Notice that the quilt has a center X made of 5, 4″ x 11″ pieces on each arm, and then four identical large, layered triangles, each with a square at the apex of each layer and 4″ x 11″ strips radiating out from the apex square in two matching strips.  It’s easiest to lay out your pieces from the middle out, then we will construct the quilt from the sides working in.  The center ends up to be 74″ square and the original had 14″ wide borders.

The heart and soul of this quilt lies in the fabric selections!  The pieces are large and the sewing is easy, so take your time and enjoy playing with the placement of your fabrics.

It can be helpful to start with more fabrics than you need, so you will have options as you work.  This is a great place to use larger scale fabrics that you love and don’t want to cut too small.  Or fabrics that you bought but didn’t know what to do with because they are so bold!

I recommend cutting your fabric in a few batches, rather than pre-cutting the whole quilt before you start.  You are likely to shift things around and make new decisions as you build the layers.


 

Fabric Requirements:

Center:

20, 3/8-1/2 yd pieces (there are a few spots in my quilt where I repeated fabrics, so you may need up to 3/4yd of a few fabrics if you intend to copy the placement of mine exactly.)

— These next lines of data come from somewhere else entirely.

-- ==== Sys2Proof/Machine/MemRows.lean ====
section
/-! DEFINITION. What packets of the mesh do where they are received, and the meanings of the memory rows (R22 to R31, R250 to R270, R550). -/

namespace Sys2Proof.Machine

/-! The mesh (R20, R22 to R31). -/

/-- A packet comes over a link into router `r`: its words are corrected, or marked poisoned and reported; an unlisted opcode is discarded. It then goes on from there by the network's clocks. A region that drains sends no request, and no request goes out under a tag that is outstanding (R20, R22, R23, R29, R30). -/
def nocRouter (s : State) (r : Fin 40) (p : Packet) : State :=
  let q := headArrives p
  let o := pOpcode q
  let src := pSrc q
  if !packetOk q then s
  else if o < 5 && (!serves s src.val || (answered o && tagTaken s src (pTag q))) then s
  else
    let reg := routerRegion r.val
    let head := linkHead p
    let body := linkWords q
    let n := ((head ++ body).filter fun w => w.2.1).length
    let s := { s with linkCorrected := vUpd s.linkCorrected r fun x => x + n }
    let s := (List.range ((head ++ body).filter fun w => w.2.2).length).foldl (fun s _ => raise s 0 reg 0x3F8 0xFF 0xFF 0) s
    if !opcodeListed o then raise s 1 reg 0x3F9 0xFF 0xFF 0
    else
      let s := if answered o then setTags s src fun l => l ++ [pTag q] else s
      meshSend s r { q with payload := body.map fun w => w.1 } (routerFor s (pDst q).val (pAddr q))

/-- An address in no DRAM range and no region window (R31). -/
def addrUnmapped (s : State) (a : Nat) : Bool :=
  decide (dramTop s ≤ a) && !(decide (0xFFF0000000 ≤ a) && decide (a < 0xFFF1000000))

/-- What a request that carries a class is for (R256). -/
def useOf (src cls : Nat) : Option DramUse :=
  [DramUse.rayRead, .overlayFetch, .repeatFill, .layerWrite, .shadowWrite, .calMap, .dma, .hostAperture, .blitter, .boraxJob, .migration, .other].find? fun u =>
    useClass u == cls && (useRegions u).contains src

/-- The line request that a packet makes (R23, R256). -/
def packetReq (p : Packet) : Option LineReq :=
  (useOf (pSrc p).val (pTag p / 64)).map fun u => ⟨pSrc p, u, BitVec.ofNat 8 (pTag p), pAddr p / 256⟩

/-- The byte enables of a write packet over its line (R23). -/
def packetEnables (p : Packet) : BitVec 256 :=
  let o := pAddr p % 256
  BitVec.ofNat 256 ((if pLength p = 1 then pEnables p else 2 ^ (32 * pLength p) - 1) * 2 ^ o)

/-- The bytes of a write packet over its line. -/
def packetBytes (p : Packet) : List Byte :=
  List.replicate (pAddr p % 256) 0 ++ p.payload.flatMap fun w => leBytes w.data.toNat 8

/-- The words of a write packet that arrived poisoned, over its line (R30). -/
def packetPoison (p : Packet) : BitVec 32 :=
  BitVec.ofNat 32 (sumNat ((List.range p.payload.length).map fun k => b2n (wordPoisoned p k) * 2 ^ k) * 2 ^ (pAddr p % 256 / 8))

/-- The oldest packet that waits at an interface from one source on one channel: packets of one source to one destination on one channel are received in the order sent (R28). -/
def oldestFrom (s : State) (r : Fin 16) (p : Packet) : Option (Fin 16 × Packet) :=
  s.net.find? fun e => e.1 == r && pSrc e.2 == pSrc p && pChannel e.2 == pChannel p

/-- A request at a Bauxite interface for DRAM: a read joins its channel's queue, a write is carried out, with its poisoned words; the second part says that the request is done with (R30, R257, R259). -/
def dramPacket (s : State) (p : Packet) : State × Bool :=
  match packetReq p with
  | none => (s, false)
  | some req =>
    if pOpcode p = 0 then
      match mapAddr s (pAddr p) with
      | none => (s, false)
      | some pl =>
        let c := s.dram.ch[readChan s pl]
        if 64 ≤ c.readQ.length && !c.readQ.contains req && dramUp s then (s, false) else (dramRead s req [], true)
    else dramWrite s req (packetEnables p) (packetBytes p) (packetPoison p) [] (pOpcode p == 2)

/-- An interface consumes a packet that has come to it whole: a response ends its tag; an unmapped address is answered; an event goes to the collector, a DRAM request to its channel. What else a request asks for is that request's own command (R23, R28 to R31, R433). -/
def nocIface (s : State) (r : Fin 16) (p : Packet) : State :=
  if oldestFrom s r p != some (r, p) then s
  else
    let gone (s : State) : State := { s with net := s.net.erase (r, p) }
    let o := pOpcode p
    if 5 ≤ o then gone (setTags s r fun l => l.erase (pTag p))
    else if answered o && addrUnmapped s (pAddr p) then
      answer (gone s) r.val (pSrc p) (BitVec.ofNat 8 (pTag p)) (okOpcode o) 3 (pAddr p) []
    else if o = 3 && r = 0 then eventArrives (gone s) (pEvent p)
    else if 8 ≤ r.val && r.val < 12 && o < 3 && pAddr p < dramTop s then
      let x := dramPacket s p
      if x.2 then gone x.1 else x.1
    else gone s

/-! Meanings. -/

/-- NOC_PACKET (R23). -/
def execNocPacket (at_ : NocAt) (p : Packet) (s : State) : Out :=
  .next (match at_ with
    | .router r => nocRouter s r p
    | .iface r => nocIface s r p)

/-- BRING_UP: a write of BXT_CONFIG (R270, R550). -/
def execBringUp (q : Requester) (v : Word) (s : State) : Out := .next (reqServes s q 8 fun s => bauxiteWrite s q 8 0x100 v)

/-- DRAM_TRAINED (R263). -/
def execDramTrained (ch : Fin 32) (res : TrainResult) (s : State) : Out := .next (dramTrained s ch res)

/-- DRAM_INIT_DONE (R550). -/
def execDramInitDone (s : State) : Out :=
  .next (
    let t := dramInitDone s
    if dramUp t && !dramUp s then calDramUp t else t)

/-- DRAM_READ (R257). -/
def execDramRead (req : LineReq) (flips : LineFlips) (s : State) : Out := .next (dramRead s req flips)

/-- DRAM_WRITE (R259). -/
def execDramWrite (req : LineReq) (enables : BitVec 256) (data : List Byte) (flips : LineFlips) (s : State) (poison : BitVec 32 := 0) : Out :=
  .next (dramWrite s req enables data poison flips false).1

/-- WRITE_DRAIN (R258). -/
def execWriteDrain (ch : Fin 32) (byAge : Bool) (issued : List Nat) (s : State) : Out := .next (writeDrain s ch byAge issued)

/-- MIGRATION_COPY (R265). -/
def execMigrationCopy (quad : Fin 4) (flips : LineFlips) (s : State) : Out := .next (migrationCopy s quad flips)

/-- REFRESH_WINDOW (R260). -/
def execRefreshWindow (s : State) : Out := .next (refreshWindow s)

/-- MR4_READ (R261, R388). -/
def execMr4Read (ch : Fin 32) (rank : Fin 2) (mult : RefreshMult) (derate : Bool) (s : State) : Out :=
  .next (
    let t := mr4Read s ch rank mult derate
    if dramUp s then dramForced t else t)

/-- WCK2DQ_CHECK (R263). -/
def execWck2dqCheck (ch : Fin 32) (drift : Nat) (eyes : Nat × Nat) (s : State) : Out := .next (wck2dqCheck s ch drift eyes.1 eyes.2)

end Sys2Proof.Machine
end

1, 8″ X 12″ or 4″ x 20″ piece (middle 5 squares)

Border:

(I give requirements for a border all the way around, no cutouts like the original)

3 yds for a 9.5″ border

OR

4 1/4 yds for a 14″ border like the antique quilt has. (strips will be cut crosswise and pieced)


Begin:

From the 8″ x 12″ piece, cut 5, 4″ squares for the center of the quilt.  Lay these out on your design wall (or design floor!) in a checkerboard.

DJ first squares

Select about 10 of your 3/8 yd pieces that you want to use at the center of the quilt.  From each, cut 8, 4″x 11″ rectangles and 4, 4″ squares.

Cutting diagram

Cutting Diagram

 

Beginning in the middle, arrange your strips for the center X.  There are 5 strips radiating from each side of the center square.

DJ center X

Lay out center X

 

Then begin laying out your large triangles.  Choose one of your sets of squares to form the apex.  Add four strips radiating out from each exposed side of each square.  Cut 4 additional squares of the fabric you choose for the edge and place squares.

DJ step 2

By now you might have an idea which fabrics are working and which are not.  Now is a good time to select and cut more fabrics in the same manner:  8, 4″ x 11″ squares and 4, 4″ squares.  Continue to build your triangles towards the edges of the quilt.  Work in the squares you have cut as you continue.  I had fun and reduced the number of decisions I had to make by matching squares and rectangles in the same positions as the original.  As you get to the edges, you may need to cut a few more squares to fill in the spaces at the edges.

DJ step 3

Center before trimming

Refer to above diagram to see what your layout will look like when it’s done.  Once you are happy with your layout, you can start assembly.

Assembly:

1/4″ seam allowance used throughout

DJ step-outs

We begin in the center of each side of the quilt.  Sew the three squares together as shown.  For the next layer, line up your pieced square unit with one side rectangle as shown and stitch.  Sew the apex square to the other side rectangle, then sew that pieced strip to the other side of the pieced squares.  Continue building your side triangles in the same manner, piecing the strips before attaching them to the central unit.  Always align the pieces next to the apex squares.  The outside edges will be quite uneven.  Piece all 4 side triangles in the same manner.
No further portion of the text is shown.